:: HOW TO COMPLETE THIS TASK ::
Once the line containing "(repeat' split) <;> simp [kept_all]" is found in the records below, return it and each following line exactly, up to and including the line containing "theorem execIdRelease_kept (t", and nothing else.

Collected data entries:
=== Section Start ===
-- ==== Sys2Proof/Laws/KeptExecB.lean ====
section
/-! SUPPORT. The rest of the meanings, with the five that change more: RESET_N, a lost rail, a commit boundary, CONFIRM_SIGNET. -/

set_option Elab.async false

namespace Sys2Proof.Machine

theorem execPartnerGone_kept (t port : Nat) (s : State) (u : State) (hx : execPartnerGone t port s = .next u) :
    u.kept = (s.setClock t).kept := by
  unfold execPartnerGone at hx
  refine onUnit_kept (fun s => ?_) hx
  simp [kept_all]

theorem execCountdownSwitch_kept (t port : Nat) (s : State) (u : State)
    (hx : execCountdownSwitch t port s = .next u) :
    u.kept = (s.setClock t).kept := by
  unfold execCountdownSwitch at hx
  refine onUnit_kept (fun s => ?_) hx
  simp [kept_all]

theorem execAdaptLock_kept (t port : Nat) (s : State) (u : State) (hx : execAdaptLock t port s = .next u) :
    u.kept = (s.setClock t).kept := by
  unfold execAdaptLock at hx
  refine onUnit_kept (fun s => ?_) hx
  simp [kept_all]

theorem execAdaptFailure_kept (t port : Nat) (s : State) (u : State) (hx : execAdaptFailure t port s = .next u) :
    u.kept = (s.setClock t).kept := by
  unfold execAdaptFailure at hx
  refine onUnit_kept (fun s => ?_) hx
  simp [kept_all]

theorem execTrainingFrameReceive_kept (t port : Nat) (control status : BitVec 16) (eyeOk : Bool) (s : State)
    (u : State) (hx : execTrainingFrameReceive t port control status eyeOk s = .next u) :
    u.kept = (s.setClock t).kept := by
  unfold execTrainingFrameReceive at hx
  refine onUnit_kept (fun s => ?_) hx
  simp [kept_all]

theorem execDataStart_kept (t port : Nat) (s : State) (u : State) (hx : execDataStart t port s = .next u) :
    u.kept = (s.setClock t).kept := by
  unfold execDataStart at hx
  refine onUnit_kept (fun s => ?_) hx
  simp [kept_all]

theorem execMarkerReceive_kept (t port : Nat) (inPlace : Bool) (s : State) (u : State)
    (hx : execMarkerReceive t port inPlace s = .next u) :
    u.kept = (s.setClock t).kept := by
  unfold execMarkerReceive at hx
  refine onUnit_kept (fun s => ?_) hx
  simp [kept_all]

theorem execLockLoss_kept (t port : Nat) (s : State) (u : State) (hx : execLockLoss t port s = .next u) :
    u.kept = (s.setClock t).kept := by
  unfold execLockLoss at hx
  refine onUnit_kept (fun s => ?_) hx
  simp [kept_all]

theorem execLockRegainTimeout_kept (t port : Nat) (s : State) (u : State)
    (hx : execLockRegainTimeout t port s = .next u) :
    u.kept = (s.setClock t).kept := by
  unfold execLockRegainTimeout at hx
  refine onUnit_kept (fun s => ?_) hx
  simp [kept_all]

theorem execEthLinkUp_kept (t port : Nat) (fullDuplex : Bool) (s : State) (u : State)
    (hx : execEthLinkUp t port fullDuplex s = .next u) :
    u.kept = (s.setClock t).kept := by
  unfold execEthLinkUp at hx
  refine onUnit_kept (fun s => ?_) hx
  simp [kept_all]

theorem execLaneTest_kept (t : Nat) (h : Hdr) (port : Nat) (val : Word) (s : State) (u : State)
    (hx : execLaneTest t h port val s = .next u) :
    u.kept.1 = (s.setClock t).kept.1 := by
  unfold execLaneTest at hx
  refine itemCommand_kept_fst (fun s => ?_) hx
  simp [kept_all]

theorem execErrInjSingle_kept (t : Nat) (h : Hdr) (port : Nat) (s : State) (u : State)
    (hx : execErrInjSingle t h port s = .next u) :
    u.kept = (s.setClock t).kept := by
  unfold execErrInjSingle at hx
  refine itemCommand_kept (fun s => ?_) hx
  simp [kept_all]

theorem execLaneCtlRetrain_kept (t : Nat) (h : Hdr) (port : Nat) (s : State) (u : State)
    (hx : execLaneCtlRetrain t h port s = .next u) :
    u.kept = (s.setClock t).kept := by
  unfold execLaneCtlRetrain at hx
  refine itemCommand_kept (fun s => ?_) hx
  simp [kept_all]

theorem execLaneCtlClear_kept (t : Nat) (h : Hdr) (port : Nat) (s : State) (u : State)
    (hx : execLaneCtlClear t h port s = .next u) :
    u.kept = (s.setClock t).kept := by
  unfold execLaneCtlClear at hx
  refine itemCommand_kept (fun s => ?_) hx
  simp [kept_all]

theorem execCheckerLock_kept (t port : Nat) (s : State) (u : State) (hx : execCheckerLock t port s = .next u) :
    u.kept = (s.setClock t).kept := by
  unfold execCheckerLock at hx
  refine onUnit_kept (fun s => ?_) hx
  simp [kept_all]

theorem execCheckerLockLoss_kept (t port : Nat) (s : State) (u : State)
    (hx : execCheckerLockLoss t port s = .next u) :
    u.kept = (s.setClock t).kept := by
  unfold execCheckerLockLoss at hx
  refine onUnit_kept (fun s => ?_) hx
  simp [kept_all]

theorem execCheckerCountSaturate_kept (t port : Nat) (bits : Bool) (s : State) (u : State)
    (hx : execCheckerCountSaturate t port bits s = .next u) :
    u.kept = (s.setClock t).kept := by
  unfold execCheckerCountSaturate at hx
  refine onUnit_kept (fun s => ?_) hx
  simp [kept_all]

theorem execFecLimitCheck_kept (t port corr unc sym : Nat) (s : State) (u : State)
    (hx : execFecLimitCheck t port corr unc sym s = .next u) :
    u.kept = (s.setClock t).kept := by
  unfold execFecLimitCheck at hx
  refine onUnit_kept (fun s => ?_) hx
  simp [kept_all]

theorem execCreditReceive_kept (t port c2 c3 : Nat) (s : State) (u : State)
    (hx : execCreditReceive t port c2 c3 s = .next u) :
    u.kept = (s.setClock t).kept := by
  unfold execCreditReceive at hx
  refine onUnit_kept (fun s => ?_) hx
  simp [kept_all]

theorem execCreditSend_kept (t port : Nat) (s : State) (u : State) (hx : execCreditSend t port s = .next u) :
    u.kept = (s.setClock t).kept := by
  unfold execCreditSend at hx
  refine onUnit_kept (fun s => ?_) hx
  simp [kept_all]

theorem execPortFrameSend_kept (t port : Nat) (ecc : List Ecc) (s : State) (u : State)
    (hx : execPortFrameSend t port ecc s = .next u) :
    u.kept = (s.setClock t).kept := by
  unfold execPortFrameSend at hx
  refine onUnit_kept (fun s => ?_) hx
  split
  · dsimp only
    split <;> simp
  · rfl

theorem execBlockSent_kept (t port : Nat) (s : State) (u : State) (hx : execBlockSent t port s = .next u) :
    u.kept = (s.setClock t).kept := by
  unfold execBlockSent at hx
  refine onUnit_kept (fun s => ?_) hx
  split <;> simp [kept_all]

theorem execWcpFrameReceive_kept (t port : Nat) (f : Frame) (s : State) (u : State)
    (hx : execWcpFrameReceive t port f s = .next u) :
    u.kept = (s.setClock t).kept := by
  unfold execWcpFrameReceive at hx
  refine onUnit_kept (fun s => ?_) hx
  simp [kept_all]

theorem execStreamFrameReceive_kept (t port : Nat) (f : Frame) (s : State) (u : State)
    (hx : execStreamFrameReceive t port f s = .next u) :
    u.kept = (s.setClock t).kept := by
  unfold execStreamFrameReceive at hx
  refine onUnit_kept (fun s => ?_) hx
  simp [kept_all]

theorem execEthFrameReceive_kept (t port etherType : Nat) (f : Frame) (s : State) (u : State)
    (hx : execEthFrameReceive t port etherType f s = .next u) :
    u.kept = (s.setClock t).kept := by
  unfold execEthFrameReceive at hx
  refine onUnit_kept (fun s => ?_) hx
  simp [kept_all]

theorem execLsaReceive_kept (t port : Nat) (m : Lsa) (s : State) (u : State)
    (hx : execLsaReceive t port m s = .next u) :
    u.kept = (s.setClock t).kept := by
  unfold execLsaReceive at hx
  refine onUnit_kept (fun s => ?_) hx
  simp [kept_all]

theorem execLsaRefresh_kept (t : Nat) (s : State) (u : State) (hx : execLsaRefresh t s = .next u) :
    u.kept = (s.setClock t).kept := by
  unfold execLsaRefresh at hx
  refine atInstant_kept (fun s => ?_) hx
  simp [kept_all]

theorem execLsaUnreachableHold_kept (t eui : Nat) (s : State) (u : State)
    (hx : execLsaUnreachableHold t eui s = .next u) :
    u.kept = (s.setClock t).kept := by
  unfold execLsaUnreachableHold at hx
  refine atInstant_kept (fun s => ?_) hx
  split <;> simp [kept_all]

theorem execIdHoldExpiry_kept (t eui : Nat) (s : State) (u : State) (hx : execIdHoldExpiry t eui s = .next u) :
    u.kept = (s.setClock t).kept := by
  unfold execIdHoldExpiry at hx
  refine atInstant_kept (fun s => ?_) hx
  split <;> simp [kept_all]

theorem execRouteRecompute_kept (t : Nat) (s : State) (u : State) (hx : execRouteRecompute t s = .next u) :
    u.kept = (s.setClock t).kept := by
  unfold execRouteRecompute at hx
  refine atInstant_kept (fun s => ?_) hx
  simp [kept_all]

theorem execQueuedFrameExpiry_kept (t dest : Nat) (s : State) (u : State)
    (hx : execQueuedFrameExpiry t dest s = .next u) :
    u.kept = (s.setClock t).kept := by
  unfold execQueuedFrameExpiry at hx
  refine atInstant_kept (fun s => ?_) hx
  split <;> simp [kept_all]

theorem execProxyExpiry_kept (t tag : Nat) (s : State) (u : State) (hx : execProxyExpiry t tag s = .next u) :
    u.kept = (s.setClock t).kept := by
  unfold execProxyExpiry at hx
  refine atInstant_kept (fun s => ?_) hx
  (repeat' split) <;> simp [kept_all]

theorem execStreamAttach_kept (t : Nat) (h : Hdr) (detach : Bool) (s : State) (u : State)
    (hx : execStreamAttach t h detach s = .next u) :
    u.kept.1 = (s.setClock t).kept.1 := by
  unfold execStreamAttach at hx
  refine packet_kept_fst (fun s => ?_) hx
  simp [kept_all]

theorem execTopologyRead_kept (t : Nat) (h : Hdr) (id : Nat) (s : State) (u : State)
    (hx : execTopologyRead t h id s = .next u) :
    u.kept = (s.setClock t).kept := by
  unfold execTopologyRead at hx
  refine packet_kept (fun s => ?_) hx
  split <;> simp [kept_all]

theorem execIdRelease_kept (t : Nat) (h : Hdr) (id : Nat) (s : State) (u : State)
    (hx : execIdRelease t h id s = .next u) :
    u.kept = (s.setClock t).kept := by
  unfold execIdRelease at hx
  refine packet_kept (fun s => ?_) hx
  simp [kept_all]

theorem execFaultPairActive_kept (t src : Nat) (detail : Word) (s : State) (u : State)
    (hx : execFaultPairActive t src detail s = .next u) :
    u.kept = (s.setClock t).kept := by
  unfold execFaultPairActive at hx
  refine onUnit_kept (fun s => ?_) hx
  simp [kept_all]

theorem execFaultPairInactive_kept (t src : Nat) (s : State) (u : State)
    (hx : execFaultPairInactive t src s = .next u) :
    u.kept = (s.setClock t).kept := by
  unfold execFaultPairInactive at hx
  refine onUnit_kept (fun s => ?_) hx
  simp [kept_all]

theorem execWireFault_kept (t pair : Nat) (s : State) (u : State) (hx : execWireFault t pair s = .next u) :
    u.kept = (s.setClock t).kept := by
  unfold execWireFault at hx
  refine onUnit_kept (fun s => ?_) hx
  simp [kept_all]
=== Section End ===
:: WRITTEN ANSWER ::
  (repeat' split) <;> simp [kept_all]

theorem execStreamAttach_kept (t : Nat) (h : Hdr) (detach : Bool) (s : State) (u : State)
    (hx : execStreamAttach t h detach s = .next u) :
    u.kept.1 = (s.setClock t).kept.1 := by
  unfold execStreamAttach at hx
  refine packet_kept_fst (fun s => ?_) hx
  simp [kept_all]

theorem execTopologyRead_kept (t : Nat) (h : Hdr) (id : Nat) (s : State) (u : State)
    (hx : execTopologyRead t h id s = .next u) :
    u.kept = (s.setClock t).kept := by
  unfold execTopologyRead at hx
  refine packet_kept (fun s => ?_) hx
  split <;> simp [kept_all]

theorem execIdRelease_kept (t : Nat) (h : Hdr) (id : Nat) (s : State) (u : State)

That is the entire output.